Ansarah-Sobrinho Camilo, Nelson Steevenson, Jost Christiane A, Whitehead Stephen S, Pierson Theodore C
Viral Pathogenesis Section, Laboratory of Viral Diseases, National Institutes of Health, Bethesda, MD, USA.
Virology. 2008 Nov 10;381(1):67-74. doi: 10.1016/j.virol.2008.08.021. Epub 2008 Sep 17.
Dengue virus (DENV) is a mosquito-borne flavivirus responsible for 50 to 100 million human infections each year, highlighting the need for a safe and effective vaccine. In this study, we describe the production of pseudoinfectious DENV reporter virus particles (RVPs) using two different genetic complementation approaches, including the creation of cell lines that release reporter viruses in an inducible fashion. In contrast to studies with West Nile virus (WNV), production of infectious DENV RVPs was temperature-dependent; the yield of infectious DENV RVPs at 37 degrees C is significantly reduced in comparison to experiments conducted at lower temperatures or with WNV. This reflects both a significant reduction in the rate of infectious DENV RVP release over time, and the more rapid decay of infectious DENV RVPs at 37 degrees C. Optimized production approaches allow the production of DENV RVPs with titers suitable for the study of DENV entry, assembly, and the analysis of the humoral immune response of infected and vaccinated individuals.
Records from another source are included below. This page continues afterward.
/-- R93: an arranged block has the slots read, and behind them free or unused ones. -/
theorem arrangeBlock_slot (newest : Option Nat) (b i : Nat) (slots : List ScannedSlot) :
    (∀ x, slots[i]? = some x → (arrangeBlock newest b slots).slots.getD i .fresh = foundSlot x)
      ∧ (slots[i]? = none → ((arrangeBlock newest b slots).slots.getD i .fresh).state = .unused
          ∨ ((arrangeBlock newest b slots).slots.getD i .fresh).state = .free) := by
  have found (rest : List RecordSlot) (x : ScannedSlot) (h : slots[i]? = some x) :
      (slots.map foundSlot ++ rest).getD i .fresh = foundSlot x := by
    have inside : i < (slots.map foundSlot).length := by
      simpa using (List.getElem?_eq_some_iff.1 h).1
    rw [List.getD_eq_getElem?_getD, List.getElem?_append_left inside, List.getElem?_map, h]
    rfl
  have rest (st : RecordSlot) (n : Nat) (h : slots[i]? = none) :
      (slots.map foundSlot ++ List.replicate n st).getD i .fresh = st
        ∨ (slots.map foundSlot ++ List.replicate n st).getD i .fresh = .fresh := by
    have beyond : (slots.map foundSlot).length ≤ i := by simpa using List.getElem?_eq_none_iff.1 h
    rw [List.getD_eq_getElem?_getD, List.getElem?_append_right beyond, List.getElem?_replicate]
    split
    · exact .inl rfl
    · exact .inr rfl
  unfold arrangeBlock
  split
  next none' =>
    subst none'
    refine ⟨fun x h => by simp at h, fun _ => .inr ?_⟩
    rw [JBlock.erased, List.getD_eq_getElem?_getD, List.getElem?_replicate]
    split <;> rfl
  split
  · refine ⟨fun x h => ?_, fun h => ?_⟩
    · simpa using found [] x h
    · refine .inr ?_
      rw [List.getD_eq_getElem?_getD, List.getElem?_map, h]
      rfl
  split
  · refine ⟨found _, fun h => .inr ?_⟩
    rcases rest .fresh _ h with h | h <;> rw [h] <;> rfl
  · refine ⟨found _, fun h => ?_⟩
    rcases rest { state := .unused, markPending := false } _ h with h | h
    · exact .inl (congrArg RecordSlot.state h)
    · exact .inr (congrArg RecordSlot.state h)

/-- R93 step 4: what is done with a block FILLING, without one and with a block ERASED, and without either. -/
theorem fillFirst_filling {newest : Option Nat} {j : Journal} {loc : Loc} (filling : j.writeAt = some loc) :
    fillFirst newest j = j := by
  rw [fillFirst, filling]

theorem fillFirst_opens {newest : Option Nat} {j : Journal} {b : Nat} (noneFilling : j.writeAt = none)
    (found : (cyclicFrom newest).find? (fun k => (j.blocks.getD k .erased).state == .erased) = some b) :
    fillFirst newest j = j.openBlock b := by
  rw [fillFirst, noneFilling, found]

theorem fillFirst_full {newest : Option Nat} {j : Journal} (noneFilling : j.writeAt = none)
    (found : (cyclicFrom newest).find? (fun k => (j.blocks.getD k .erased).state == .erased) = none) :
    fillFirst newest j = j := by
  rw [fillFirst, noneFilling, found]

/-- R93 step 4: the block opened keeps the slots. -/
theorem slotOf_fillFirst (newest : Option Nat) (j : Journal) (loc : Loc) : slotOf (fillFirst newest j) loc = slotOf j loc := by
  cases at' : j.writeAt with
  | some w => rw [fillFirst_filling at']
  | none =>
    cases found : (cyclicFrom newest).find? (fun k => (j.blocks.getD k .erased).state == .erased) with
    | some b => rw [fillFirst_opens at' found, slotOf_openBlock]
    | none => rw [fillFirst_full at' found]

/-! ### Twins (R92) -/

/-- The slots made TORN keep the blocks' order and the write position. -/
theorem foldl_torn_order (locs : List Loc) (j : Journal) :
    (locs.foldl (fun j loc => j.onSlot loc (fun r => { r with state := .torn })) j).order = j.order
      ∧ (locs.foldl (fun j loc => j.onSlot loc (fun r => { r with state := .torn })) j).writeAt = j.writeAt := by
  induction locs generalizing j with
  | nil => exact ⟨rfl, rfl⟩
  | cons loc rest ih => exact ih _

/-- A slot is as it was, or it is one of those made TORN. -/
theorem foldl_torn_slot (locs : List Loc) (j : Journal) (x : Loc) :
    slotOf (locs.foldl (fun j loc => j.onSlot loc (fun r => { r with state := .torn })) j) x = slotOf j x
      ∨ x ∈ locs
        ∧ (slotOf (locs.foldl (fun j loc => j.onSlot loc (fun r => { r with state := .torn })) j) x).state = .torn := by
  induction locs generalizing j with
  | nil => exact .inl rfl
  | cons loc rest ih =>
    rw [List.foldl_cons]
    rcases ih (j.onSlot loc (fun r => { r with state := .torn })) with same | ⟨later, torn⟩
    · rw [same, slotOf_onSlot]
      split
      next here =>
        obtain ⟨rfl, -, -⟩ := here
        exact .inr ⟨List.mem_cons_self, rfl⟩
      next => exact .inl rfl
    · exact .inr ⟨List.mem_cons_of_mem loc later, torn⟩

/-- R92: an earlier twin has a later slot of its number. -/
theorem twin_of_earlier {l : List (Loc × Nat)} (apart : l.Pairwise (fun p q => p.1 ≠ q.1)) {loc : Loc}
    (twin : loc ∈ earlierTwins l) : ∃ t other, (loc, t) ∈ l ∧ (other, t) ∈ l ∧ other ≠ loc := by
  induction l with
  | nil => cases twin
  | cons p rest ih =>
    obtain ⟨first, apart'⟩ := List.pairwise_cons.1 apart
    have later (h : loc ∈ earlierTwins rest) : ∃ t other, (loc, t) ∈ p :: rest ∧ (other, t) ∈ p :: rest ∧ other ≠ loc := by
      obtain ⟨t, other, here, there, different⟩ := ih apart' h
      exact ⟨t, other, List.mem_cons_of_mem p here, List.mem_cons_of_mem p there, different⟩
    unfold earlierTwins at twin
    split at twin
    next same =>
      rcases List.mem_cons.1 twin with rfl | h
      · obtain ⟨q, hq, number⟩ := List.any_eq_true.1 same
        obtain ⟨other, t⟩ := q
        have number' : t = p.2 := beq_iff_eq.1 number
        subst number'
        exact ⟨p.2, other, List.mem_cons_self, List.mem_cons_of_mem p hq, (first _ hq).symm⟩
      · exact later h
    next => exact later twin

/-- R92: the valid records of a block, with their numbers. -/
def blockNumbers (m : Mem) (b : Nat) : List (Loc × Nat) :=
  ((List.range (scanBlock m b).length).zip (scanBlock m b)).filterMap (fun p =>
    p.2.txn.map (fun t => ({ block := b, slot := p.1 }, t)))

/-- A number of a block is that of a valid record in it. -/
theorem mem_blockNumbers {m : Mem} {b : Nat} {p : Loc × Nat} (h : p ∈ blockNumbers m b) :
    p.1.block = b ∧ p.1.slot < 128 ∧ recordValid (slotBytes m p.1) = true ∧ field (slotBytes m p.1) 0 4 = p.2 := by
  obtain ⟨⟨i, x⟩, hx, number⟩ := List.mem_filterMap.1 h
  obtain ⟨t, txn, rfl⟩ := Option.map_eq_some_iff.1 number
  obtain ⟨n, at'⟩ := List.mem_iff_getElem?.1 hx
  obtain ⟨index, slot⟩ := List.getElem?_zip_eq_some.1 at'
  obtain ⟨inside, rfl⟩ := List.getElem?_eq_some_iff.1 index
  rw [List.length_range, length_scanBlock] at inside
  rw [getElem?_scanBlock, if_pos inside] at slot
  cases slot
  have bound := writtenPart_le m b 128
  obtain ⟨valid, value⟩ := valid_of_txn txn
  rw [List.getElem_range] at *
  exact ⟨rfl, lt_of_lt_of_le inside bound, valid, value⟩

/-- The numbers of a block are of slots apart. -/
theorem blockNumbers_apart (m : Mem) (b : Nat) : (blockNumbers m b).Pairwise (fun p q => p.1 ≠ q.1) := by
  have indices : (((List.range (scanBlock m b).length).zip (scanBlock m b)).map Prod.fst).Nodup := by
    rw [List.map_fst_zip (by simp)]
    exact List.nodup_range
  refine List.pairwise_filterMap.2 ((List.pairwise_map.1 indices).imp fun {x y} different p hp q hq same => different ?_)
  obtain ⟨t, -, rfl⟩ := Option.map_eq_some_iff.1 hp
  obtain ⟨u, -, rfl⟩ := Option.map_eq_some_iff.1 hq
  exact congrArg Loc.slot same

/-! ### The newest block (R93) -/

/-- A list run through for the best of its elements: a step never loses value, takes what its element gives, and is
worth at least what its element is. -/
theorem foldl_best {α β : Type} {g : Option β → α → Option β} {value : β → Nat} {From : α → β → Prop}
    {Worth : α → Nat → Prop}
    (grows : ∀ best p b, best = some b → ∃ r, g best p = some r ∧ value b ≤ value r)
    (takes : ∀ best p, g best p = best ∨ ∃ r, g best p = some r ∧ From p r)
    (worth : ∀ best p t, Worth p t → ∃ r, g best p = some r ∧ t ≤ value r) (l : List α) (best : Option β) :
    (∀ b, best = some b → ∃ r, l.foldl g best = some r ∧ value b ≤ value r)
      ∧ (∀ r, l.foldl g best = some r → best = some r ∨ ∃ p ∈ l, From p r)
      ∧ (∀ p ∈ l, ∀ t, Worth p t → ∃ r, l.foldl g best = some r ∧ t ≤ value r) := by
  induction l generalizing best with
  | nil => exact ⟨fun b h => ⟨b, h, le_rfl⟩, fun r h => .inl h, nofun⟩
  | cons p rest ih =>
    obtain ⟨growth, source, worth'⟩ := ih (g best p)
    refine ⟨fun b h => ?_, fun r h => ?_, fun q hq t hw => ?_⟩
    · obtain ⟨r, first, more⟩ := grows best p b h
      obtain ⟨r', last, more'⟩ := growth r first
      exact ⟨r', last, more.trans more'⟩
    · rcases source r h with first | ⟨q, hq, from'⟩
      · rcases takes best p with kept | ⟨r', taken, from'⟩
        · exact .inl (kept ▸ first)
        · rw [taken] at first
          cases first
          exact .inr ⟨p, List.mem_cons_self, from'⟩
      · exact .inr ⟨q, List.mem_cons_of_mem p hq, from'⟩
    · rcases List.mem_cons.1 hq with rfl | later
      · obtain ⟨r, first, more⟩ := worth best q t hw
        obtain ⟨r', last, more'⟩ := growth r first
        exact ⟨r', last, more.trans more'⟩
      · exact worth' q later t hw

/-- The highest number of a block is one of its own, and no number of it is above it. -/
theorem highest_spec (slots : List ScannedSlot) :
    (∀ r, highest slots = some r → ∃ x, slots[r.2]? = some x ∧ x.txn = some r.1)
      ∧ (∀ x ∈ slots, ∀ t, x.txn = some t → ∃ r, highest slots = some r ∧ t ≤ r.1) := by
  obtain ⟨-, source, worth⟩ := foldl_best (α := Nat × ScannedSlot) (β := Nat × Nat)
    (g := fun best p => match p.2.txn, best with
      | none, b => b
      | some t, none => some (t, p.1)
      | some t, some b => if b.1 < t then some (t, p.1) else some b)
    (value := Prod.fst) (From := fun p r => p.2.txn = some r.1 ∧ p.1 = r.2) (Worth := fun p t => p.2.txn = some t)
    (fun best p b h => by
      subst h
      cases p.2.txn with
      | none => exact ⟨b, rfl, le_rfl⟩
      | some t =>
        by_cases less : b.1 < t
        · exact ⟨(t, p.1), if_pos less, less.le⟩
        · exact ⟨b, if_neg less, le_rfl⟩)
    (fun best p => by
      cases h : p.2.txn with
      | none => exact .inl rfl
      | some t =>
        cases best with
        | none => exact .inr ⟨(t, p.1), rfl, rfl, rfl⟩
        | some b =>
          by_cases less : b.1 < t
          · exact .inr ⟨(t, p.1), if_pos less, rfl, rfl⟩
          · exact .inl (if_neg less))
    (fun best p t h => by
      rw [h]
      cases best with
      | none => exact ⟨(t, p.1), rfl, le_rfl⟩
      | some b =>
        by_cases less : b.1 < t
        · exact ⟨(t, p.1), if_pos less, le_rfl⟩
        · exact ⟨b, if_neg less, Nat.not_lt.1 less⟩)
    ((List.range slots.length).zip slots) none
  refine ⟨fun r h => ?_, fun x hx t number => ?_⟩
  · obtain ⟨⟨i, x⟩, hp, txn, index⟩ := (source r h).resolve_left nofun
    obtain ⟨n, at'⟩ := List.mem_iff_getElem?.1 hp
    obtain ⟨first, second⟩ := List.getElem?_zip_eq_some.1 at'
    obtain ⟨inside, rfl⟩ := List.getElem?_eq_some_iff.1 first
    rw [List.getElem_range] at index
    exact ⟨x, index ▸ second, txn⟩
  · obtain ⟨n, at'⟩ := List.mem_iff_getElem?.1 hx
    have inside := (List.getElem?_eq_some_iff.1 at').1
    refine worth (n, x) (List.mem_iff_getElem?.2 ⟨n, List.getElem?_zip_eq_some.2 ⟨?_, at'⟩⟩) t number
    rw [List.getElem?_range inside]

/-- The newest block is one whose highest number no block's is above. -/
theorem newestBlock_spec (m : Mem) :
    (∀ n, newestBlock (scanBlocks m) = some n → n < 4)
      ∧ ∀ b < 4, ∀ r, highest (scanBlock m b) = some r →
        ∃ n r', newestBlock (scanBlocks m) = some n ∧ n < 4 ∧ highest (scanBlock m n) = some r' ∧ r.1 ≤ r'.1 := by
  obtain ⟨-, source, worth⟩ := foldl_best (α := Nat × List ScannedSlot) (β := Nat × Nat × Nat)
    (g := fun best p => match highest p.2 with
      | none => best
      | some x => if newerThan x best then some (p.1, x.1, x.2) else best)
    (value := fun r => r.2.1) (From := fun p r => p.1 = r.1 ∧ highest p.2 = some r.2)
    (Worth := fun p t => ∃ i, highest p.2 = some (t, i))
    (fun best p b h => by
      subst h
      cases highest p.2 with
      | none => exact ⟨b, rfl, le_rfl⟩
      | some x =>
        by_cases newer : newerThan x (some b) = true
        · refine ⟨(p.1, x.1, x.2), if_pos newer, ?_⟩
          obtain ⟨c, u, j⟩ := b
          simp only [newerThan, Bool.or_eq_true, Bool.and_eq_true, decide_eq_true_eq, beq_iff_eq] at newer
          show u ≤ x.1
          omega
        · exact ⟨b, if_neg newer, le_rfl⟩)
    (fun best p => by
      cases h : highest p.2 with
      | none => exact .inl rfl
      | some x =>
        by_cases newer : newerThan x best = true
        · exact .inr ⟨(p.1, x.1, x.2), if_pos newer, rfl, rfl⟩
        · exact .inl (if_neg newer))
    (fun best p t h => by
      obtain ⟨i, h⟩ := h
      rw [h]
      by_cases newer : newerThan (t, i) best = true
      · exact ⟨(p.1, t, i), if_pos newer, le_rfl⟩
      · cases best with
        | none => exact absurd rfl newer
        | some b =>
          refine ⟨b, if_neg newer, ?_⟩
          obtain ⟨c, u, j⟩ := b
          simp only [newerThan, Bool.or_eq_true, Bool.and_eq_true, decide_eq_true_eq, beq_iff_eq] at newer
          show t ≤ u
          omega)
    ((List.range (scanBlocks m).length).zip (scanBlocks m)) none
  have members : (List.range (scanBlocks m).length).zip (scanBlocks m)
      = (List.range 4).map (fun b => (b, scanBlock m b)) := rfl
  rw [members] at source worth
  have found (r : Nat × Nat × Nat)
      (h : ((List.range 4).map (fun b => (b, scanBlock m b))).foldl (fun best p => match highest p.2 with
        | none => best
        | some x => if newerThan x best then some (p.1, x.1, x.2) else best) none = some r) :
      r.1 < 4 ∧ highest (scanBlock m r.1) = some r.2 := by
    obtain ⟨p, hp, index, high⟩ := (source r h).resolve_left nofun
    obtain ⟨b, hb, rfl⟩ := List.mem_map.1 hp
    dsimp only at index high
    subst index
    exact ⟨List.mem_range.1 hb, high⟩
  have newest : newestBlock (scanBlocks m)
      = (((List.range 4).map (fun b => (b, scanBlock m b))).foldl (fun best p => match highest p.2 with
        | none => best
        | some x => if newerThan x best then some (p.1, x.1, x.2) else best) none).map Prod.fst := rfl
  refine ⟨fun n h => ?_, fun b hb r high => ?_⟩
  · rw [newest] at h
    obtain ⟨r, chosen, rfl⟩ := Option.map_eq_some_iff.1 h
    exact (found r chosen).1
  · obtain ⟨r', chosen, more⟩ := worth (b, scanBlock m b) (List.mem_map_of_mem (List.mem_range.2 hb)) r.1 ⟨r.2, high⟩
    obtain ⟨inside, high'⟩ := found r' chosen
    exact ⟨r'.1, r'.2, by rw [newest, chosen]; rfl, inside, high', more⟩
登革病毒(DENV)是一种由蚊子传播的黄病毒,每年导致5000万至1亿人感染,凸显了对安全有效疫苗的需求。在本研究中,我们描述了使用两种不同的基因互补方法生产假感染性登革病毒报告病毒颗粒(RVP),包括创建以可诱导方式释放报告病毒的细胞系。与西尼罗河病毒(WNV)的研究不同,感染性登革病毒RVP的生产是温度依赖性的;与在较低温度下进行的实验或WNV实验相比,37摄氏度时感染性登革病毒RVP的产量显著降低。这既反映了随着时间推移感染性登革病毒RVP释放速率的显著降低,也反映了37摄氏度时感染性登革病毒RVP更快的衰减。优化的生产方法能够生产出滴度适合研究登革病毒进入、组装以及分析感染和接种个体体液免疫反应的登革病毒RVP。